Universal adult suffrage on a common voters roll is one of the foundational values of our entire constitutional order. The achievement of the franchise has historically been important both for the acquisition of the rights of full and effective citizenship by all South Africans regardless of race, and for the accomplishment of an all-embracing nationhood. The universality of the franchise is important not only for nationhood and democracy. The vote of each and every citizen is a badge of dignity and of personhood. Quite literally, it says that everybody counts. In a country of great disparities of wealth and power it declares that whoever we are, whether rich or poor, exalted or disgraced, we all belong to the same democratic South African nation; that our destinies are intertwined in a single interactive polity.

Justice Albie Sachs
August and Another v Electoral Commission and Others (CCT8/99) [1999] ZACC 3
29 April 2019

On corruption

Perhaps Ramaphosas gamble is that a strengthened and autonomous criminal justice system will provide the coercion to keep political allies honest. The problem with this, though, is that it implies an indiscriminate policing of corruption, one that does not avoid figures who are necessary to the stabilisation of the dominant coalition.

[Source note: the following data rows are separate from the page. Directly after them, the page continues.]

-- ==== Sys2Proof/WellFormed.lean ====
section
/-! DEFINITION. Which instruction terms are instructions of the hardware. Register numbers and immediates carry their
bounds in their types (R59); the one check left is DRAW's row count, four bits of the word (R56, R58). -/

namespace Sys2Proof

/-- The operands fit the fields of the encoding: DRAW's `n` is 0..15 (R58, R114). -/
def Instr.wellFormed : Instr → Bool
  | .draw _ _ n => n ≤ 15
  | .nop | .cls | .ret | .jmp _ | .call _ | .skipEqImm _ _ | .skipNeqImm _ _ | .skipEqReg _ _ | .loadImm _ _
  | .addImm _ _ | .mov _ _ | .or _ _ | .and _ _ | .xor _ _ | .add _ _ | .sub _ _ | .shr _ | .subn _ _ | .shl _
  | .skipNeqReg _ _ | .loadI _ | .jmpOffset _ | .rand _ _ | .skipKey _ | .skipNokey _ | .loadDt _ | .waitKey _
  | .setDt _ | .setSt _ | .addI _ | .fontAddr _ | .bcd _ | .storeRegs _ | .loadRegs _ => true

end Sys2Proof
end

Prosecution of such figures may be satisfying to all who oppose corruption – but it poses the distinct threat of destabilising a potentially stabilising coalition, and providing the pretext for anti-Ramaphosa mobilisation. It is not at all clear that this circle can be squared. Hence the far greater likelihood that the dominant coalition remains unstable and subject to frequent challenge, paralysis and fracturing, accompanied by violence and attempts to subvert the criminal justice system. It is not impossible that such a dynamic produces a split in the ANC.